→ EXERCISE PROMPT: Of the entries below, restate word for word only the section that runs from the line with "def State.readAddr (s" to the line with "with rel := d0", counting both ends.

→ DATA TO USE:
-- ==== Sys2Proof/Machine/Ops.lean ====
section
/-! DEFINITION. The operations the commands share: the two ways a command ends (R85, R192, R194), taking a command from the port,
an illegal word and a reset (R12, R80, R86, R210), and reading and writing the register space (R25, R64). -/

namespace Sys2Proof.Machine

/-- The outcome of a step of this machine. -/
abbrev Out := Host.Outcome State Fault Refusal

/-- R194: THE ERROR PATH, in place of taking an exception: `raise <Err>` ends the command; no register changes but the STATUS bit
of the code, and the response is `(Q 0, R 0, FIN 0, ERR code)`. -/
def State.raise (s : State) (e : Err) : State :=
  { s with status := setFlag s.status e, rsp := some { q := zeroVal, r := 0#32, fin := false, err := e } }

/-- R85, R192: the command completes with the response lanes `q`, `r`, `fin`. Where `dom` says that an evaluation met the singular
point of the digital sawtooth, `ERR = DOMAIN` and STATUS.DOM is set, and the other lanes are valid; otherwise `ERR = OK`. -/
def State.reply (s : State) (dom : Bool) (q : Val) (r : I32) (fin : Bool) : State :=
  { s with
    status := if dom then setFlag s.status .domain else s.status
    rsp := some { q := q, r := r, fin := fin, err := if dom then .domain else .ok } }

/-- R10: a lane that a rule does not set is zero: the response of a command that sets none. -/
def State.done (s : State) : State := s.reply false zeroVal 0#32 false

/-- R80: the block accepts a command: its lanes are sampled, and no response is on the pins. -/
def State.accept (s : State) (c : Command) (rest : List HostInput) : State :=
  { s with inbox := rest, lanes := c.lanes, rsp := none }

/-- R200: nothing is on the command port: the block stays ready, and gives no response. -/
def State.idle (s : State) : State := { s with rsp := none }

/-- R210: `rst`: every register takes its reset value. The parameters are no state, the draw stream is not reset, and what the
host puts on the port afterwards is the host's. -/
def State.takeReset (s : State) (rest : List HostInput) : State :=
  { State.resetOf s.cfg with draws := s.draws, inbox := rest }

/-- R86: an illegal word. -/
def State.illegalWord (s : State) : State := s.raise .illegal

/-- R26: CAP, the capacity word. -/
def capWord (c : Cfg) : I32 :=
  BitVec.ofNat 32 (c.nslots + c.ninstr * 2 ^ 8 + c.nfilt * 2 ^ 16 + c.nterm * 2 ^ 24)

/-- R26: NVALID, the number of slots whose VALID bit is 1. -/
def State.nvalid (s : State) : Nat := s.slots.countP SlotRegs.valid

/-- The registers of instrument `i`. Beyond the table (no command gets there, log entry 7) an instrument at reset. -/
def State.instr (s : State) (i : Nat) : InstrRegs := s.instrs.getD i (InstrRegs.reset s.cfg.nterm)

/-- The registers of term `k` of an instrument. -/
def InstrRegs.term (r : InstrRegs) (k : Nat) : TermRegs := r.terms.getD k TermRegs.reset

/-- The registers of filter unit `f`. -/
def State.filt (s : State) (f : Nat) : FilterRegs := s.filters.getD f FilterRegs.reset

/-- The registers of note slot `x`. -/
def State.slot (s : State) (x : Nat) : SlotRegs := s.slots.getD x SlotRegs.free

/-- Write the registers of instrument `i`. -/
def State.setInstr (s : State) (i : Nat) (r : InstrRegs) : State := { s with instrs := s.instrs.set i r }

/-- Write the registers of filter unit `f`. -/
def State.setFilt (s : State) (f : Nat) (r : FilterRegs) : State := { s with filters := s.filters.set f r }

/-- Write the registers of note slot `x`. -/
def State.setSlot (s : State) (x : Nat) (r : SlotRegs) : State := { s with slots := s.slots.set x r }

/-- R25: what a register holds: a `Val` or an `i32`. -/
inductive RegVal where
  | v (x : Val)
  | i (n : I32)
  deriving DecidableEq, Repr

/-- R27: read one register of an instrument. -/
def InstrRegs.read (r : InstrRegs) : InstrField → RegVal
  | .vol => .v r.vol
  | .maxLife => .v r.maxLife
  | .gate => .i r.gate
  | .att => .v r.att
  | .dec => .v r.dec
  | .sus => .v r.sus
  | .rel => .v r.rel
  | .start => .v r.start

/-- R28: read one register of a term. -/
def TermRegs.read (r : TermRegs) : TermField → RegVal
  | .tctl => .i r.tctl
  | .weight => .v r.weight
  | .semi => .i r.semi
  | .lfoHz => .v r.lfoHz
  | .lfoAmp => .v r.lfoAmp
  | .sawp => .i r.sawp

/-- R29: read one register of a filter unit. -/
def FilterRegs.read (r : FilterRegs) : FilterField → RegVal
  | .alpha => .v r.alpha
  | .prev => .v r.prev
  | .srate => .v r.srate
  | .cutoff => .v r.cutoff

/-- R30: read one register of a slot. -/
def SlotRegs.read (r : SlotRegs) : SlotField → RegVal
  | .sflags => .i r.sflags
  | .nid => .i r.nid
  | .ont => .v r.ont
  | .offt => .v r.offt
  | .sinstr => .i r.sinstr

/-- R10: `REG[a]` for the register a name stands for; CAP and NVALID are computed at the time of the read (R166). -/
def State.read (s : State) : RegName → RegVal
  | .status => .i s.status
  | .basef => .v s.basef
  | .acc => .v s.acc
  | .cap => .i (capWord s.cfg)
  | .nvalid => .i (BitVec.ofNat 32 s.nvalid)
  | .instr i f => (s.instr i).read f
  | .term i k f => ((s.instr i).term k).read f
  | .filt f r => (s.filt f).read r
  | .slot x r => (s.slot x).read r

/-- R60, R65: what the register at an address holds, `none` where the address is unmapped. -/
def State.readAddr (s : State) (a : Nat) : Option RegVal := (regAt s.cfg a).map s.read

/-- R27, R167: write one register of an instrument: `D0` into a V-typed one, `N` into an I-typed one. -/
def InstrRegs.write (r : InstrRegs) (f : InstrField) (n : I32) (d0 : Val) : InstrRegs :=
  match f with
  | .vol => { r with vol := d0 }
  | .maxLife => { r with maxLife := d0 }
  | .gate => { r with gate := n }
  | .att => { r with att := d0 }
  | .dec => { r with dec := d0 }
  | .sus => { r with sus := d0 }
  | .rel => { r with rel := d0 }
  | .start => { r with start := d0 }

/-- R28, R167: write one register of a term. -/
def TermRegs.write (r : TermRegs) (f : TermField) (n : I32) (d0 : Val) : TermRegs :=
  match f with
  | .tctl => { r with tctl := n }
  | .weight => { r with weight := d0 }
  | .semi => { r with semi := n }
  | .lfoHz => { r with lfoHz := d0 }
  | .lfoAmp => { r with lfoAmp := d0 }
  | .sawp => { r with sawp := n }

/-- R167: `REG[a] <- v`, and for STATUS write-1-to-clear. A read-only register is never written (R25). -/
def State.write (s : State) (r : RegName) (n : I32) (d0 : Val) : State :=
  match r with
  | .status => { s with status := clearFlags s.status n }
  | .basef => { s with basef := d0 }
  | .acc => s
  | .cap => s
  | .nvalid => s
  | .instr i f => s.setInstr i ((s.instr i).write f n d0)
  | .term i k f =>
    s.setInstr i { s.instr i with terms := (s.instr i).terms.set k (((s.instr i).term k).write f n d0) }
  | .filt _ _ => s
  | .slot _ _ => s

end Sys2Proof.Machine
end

→ ANSWER SPACE:
def State.readAddr (s : State) (a : Nat) : Option RegVal := (regAt s.cfg a).map s.read

/-- R27, R167: write one register of an instrument: `D0` into a V-typed one, `N` into an I-typed one. -/
def InstrRegs.write (r : InstrRegs) (f : InstrField) (n : I32) (d0 : Val) : InstrRegs :=
  match f with
  | .vol => { r with vol := d0 }
  | .maxLife => { r with maxLife := d0 }
  | .gate => { r with gate := n }
  | .att => { r with att := d0 }
  | .dec => { r with dec := d0 }
  | .sus => { r with sus := d0 }
  | .rel => { r with rel := d0 }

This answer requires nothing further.